I've been trying to draft a letter to my BPD daughter, C. She's in her mid twenties and recently, after years of drugs, alcohol, a suicide attempt, self-harm etc, she announced she wanted to 'become a man'. She has never wanted to me a man before and this bizarre decidion a result of her mental state. Unfortunately she's convinced a gay psychiatrist with an agenda of his own, that she should take male hormones. He gave her a prescription.

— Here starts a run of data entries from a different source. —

/-! ## writeOut -/

@[simp] theorem writeOut_ctrl (b : Bytes) (s : State) : (writeOut b s).ctrl = s.ctrl := rfl
@[simp] theorem writeOut_cmd (b : Bytes) (s : State) : (writeOut b s).cmd = s.cmd := rfl
@[simp] theorem writeOut_busy (b : Bytes) (s : State) : (writeOut b s).busy = s.busy := rfl
@[simp] theorem writeOut_done (b : Bytes) (s : State) : (writeOut b s).done = s.done := rfl
@[simp] theorem writeOut_err (b : Bytes) (s : State) : (writeOut b s).err = s.err := rfl
@[simp] theorem writeOut_fatal (b : Bytes) (s : State) : (writeOut b s).fatal = s.fatal := rfl
@[simp] theorem writeOut_wbusy (b : Bytes) (s : State) : (writeOut b s).wbusy = s.wbusy := rfl
@[simp] theorem writeOut_result (b : Bytes) (s : State) : (writeOut b s).result = s.result := rfl
@[simp] theorem writeOut_dataLen (b : Bytes) (s : State) : (writeOut b s).dataLen = s.dataLen := rfl
@[simp] theorem writeOut_pwLen (b : Bytes) (s : State) : (writeOut b s).pwLen = s.pwLen := rfl
@[simp] theorem writeOut_outLen (b : Bytes) (s : State) : (writeOut b s).outLen = BitVec.ofNat 32 b.length := rfl
@[simp] theorem writeOut_typeCode (b : Bytes) (s : State) : (writeOut b s).typeCode = s.typeCode := rfl
@[simp] theorem writeOut_typeProps (b : Bytes) (s : State) : (writeOut b s).typeProps = s.typeProps := rfl
@[simp] theorem writeOut_crcAcc (b : Bytes) (s : State) : (writeOut b s).crcAcc = s.crcAcc := rfl
@[simp] theorem writeOut_chunkLen (b : Bytes) (s : State) : (writeOut b s).chunkLen = s.chunkLen := rfl
@[simp] theorem writeOut_chunkType (b : Bytes) (s : State) : (writeOut b s).chunkType = s.chunkType := rfl
@[simp] theorem writeOut_chunkCrcStored (b : Bytes) (s : State) : (writeOut b s).chunkCrcStored = s.chunkCrcStored := rfl
@[simp] theorem writeOut_chunkCrcCalc (b : Bytes) (s : State) : (writeOut b s).chunkCrcCalc = s.chunkCrcCalc := rfl
@[simp] theorem writeOut_consumed (b : Bytes) (s : State) : (writeOut b s).consumed = s.consumed := rfl
@[simp] theorem writeOut_kdfCost (b : Bytes) (s : State) : (writeOut b s).kdfCost = s.kdfCost := rfl
@[simp] theorem writeOut_cmdCount (b : Bytes) (s : State) : (writeOut b s).cmdCount = s.cmdCount := rfl
@[simp] theorem writeOut_nonceIn (b : Bytes) (s : State) : (writeOut b s).nonceIn = s.nonceIn := rfl
@[simp] theorem writeOut_nonceOut (b : Bytes) (s : State) : (writeOut b s).nonceOut = s.nonceOut := rfl
@[simp] theorem writeOut_saltIn (b : Bytes) (s : State) : (writeOut b s).saltIn = s.saltIn := rfl
@[simp] theorem writeOut_keyIn (b : Bytes) (s : State) : (writeOut b s).keyIn = s.keyIn := rfl
@[simp] theorem writeOut_keyInt (b : Bytes) (s : State) : (writeOut b s).keyInt = s.keyInt := rfl
@[simp] theorem writeOut_dataIn (b : Bytes) (s : State) : (writeOut b s).dataIn = s.dataIn := rfl
@[simp] theorem writeOut_pw (b : Bytes) (s : State) : (writeOut b s).pw = s.pw := rfl
@[simp] theorem writeOut_out (b : Bytes) (s : State) : (writeOut b s).out = Memory.ofBytes b := rfl
@[simp] theorem writeOut_resetAsserted (b : Bytes) (s : State) : (writeOut b s).resetAsserted = s.resetAsserted := rfl
@[simp] theorem writeOut_draws (b : Bytes) (s : State) : (writeOut b s).draws = s.draws := rfl
@[simp] theorem writeOut_turns (b : Bytes) (s : State) : (writeOut b s).turns = s.turns := rfl
@[simp] theorem writeOut_program (b : Bytes) (s : State) : (writeOut b s).program = s.program := rfl
@[simp] theorem writeOut_vars (b : Bytes) (s : State) : (writeOut b s).vars = s.vars := rfl
@[simp] theorem writeOut_response (b : Bytes) (s : State) : (writeOut b s).response = s.response := rfl
@[simp] theorem writeOut_expectFailed (b : Bytes) (s : State) : (writeOut b s).expectFailed = s.expectFailed := rfl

We tried reasoning with her to no avail. At last in desperation, to try to dissuade her from this drastic and irreversible step, we - her family - estranged ourselves from her since February this year. Once before, this tactic worked when we cut off communication after years of begging her to get help, and she at last went into rehab.
It was a last resort, it killed us to do it, and this time it didn't work.
Now she's started on the hormones. I tried to contact her recently and she sent a couple of texts then stopped. She won't communicate with us.
Here's the letter I've drafted. I've taken into account many of the helpful suggestions given by the amazing people on this message board.
I would be very grateful for anyone's input.
I understand that you think this step with hormones will make you happier. I understand you think C was a bad person and a new person can have a better life.
I'm sorry our ceasing communication with you made you feel sad. Of course, anyone would feel the same. I certainly did.
I care about how this affects you. You are important to me.
The only thing I can do is admit that I made a mistake by ceasing communication with you.
But I did it out of terror and despair.
I was trying to do the right thing but I did not know what the right thing was. I am not superhuman. I am just a sad, tired, bewildered Mum trying to do her best.
When you told us you were going to take hormones to make yourself look like a boy, I was scared the hormones would mess up your biology, ruin your fertility and put you at risk of cancers. I was scared because, in the USA at least, the national suicide rate is 3 per 100,000 people but the transsexual suicide rate is 31,000 per 100,000 people. I was scared because I believed that when you found out it was not being female that made you sad, but Borderline Personality Disorder and the drugs you take to mask the pain of BPD, you would be so horrified at having taken this step that you might do something even more drastic. I was scared because I would lose the daughter I know and love. I was scared because the process is irreversible. I was scared because I believed you had unrealistic expectations of the hormones. I believed you thought you would look like a hot teenage dude, and I believed that realistically you will always look like a bearded lady. I believed you didn't consider that you will get male pattern baldness in middle age. I was scared that people would behave as if you were a freak.
When you told us I was/am frightened, distraught, shocked, ripped apart. No words do justice to how I felt/feel.
I am not close-minded. If I'd believed that looking like a man would make you truly happy I would have taken a deep breath and welcomed the move. But I do not believe it will make you happy and I was desperate to save you from what I believed to be a terrible mistake.
Desperate, I thought, "What is the one thing she values? her family." In hindsight this was the wrong thing to do but I said , "If you are not going to be C any more, we are saying goodbye to you."
It killed me. Cutting ourselves off from you killed me. The only reason I could do it was because I thought it was our only chance to save you. Every moment of every day I thought of you. Missed you every second. Dreamed of you every night. Dreamed I was holding you, hugging you. Died inside, over and over. Yearned for you. My darling. My darling girl.
I really believed you would choose your family over the hormones.
I was wrong.
You were so caring and kind before the drugs, and so joyous, and I remember that person, the one she was. I love that person forever.
All through your childhood you were the happiest of all the three, before the BPD got so bad you turned to drugs. In all the family videos you are the one who is laughing all the time.
I stopped communicating because I was afraid, and out of love for you and serious concerns for your health and future. But it was a mistake.
I want to understand you. I want you to be happy and will respect your choices and support you in a healthy way.
I am hoping you can accept us back into your life.
I think it would be best if we could be together.
If you choose to ignore me, that is up to you. That is outside of my control. I can only do what I can do.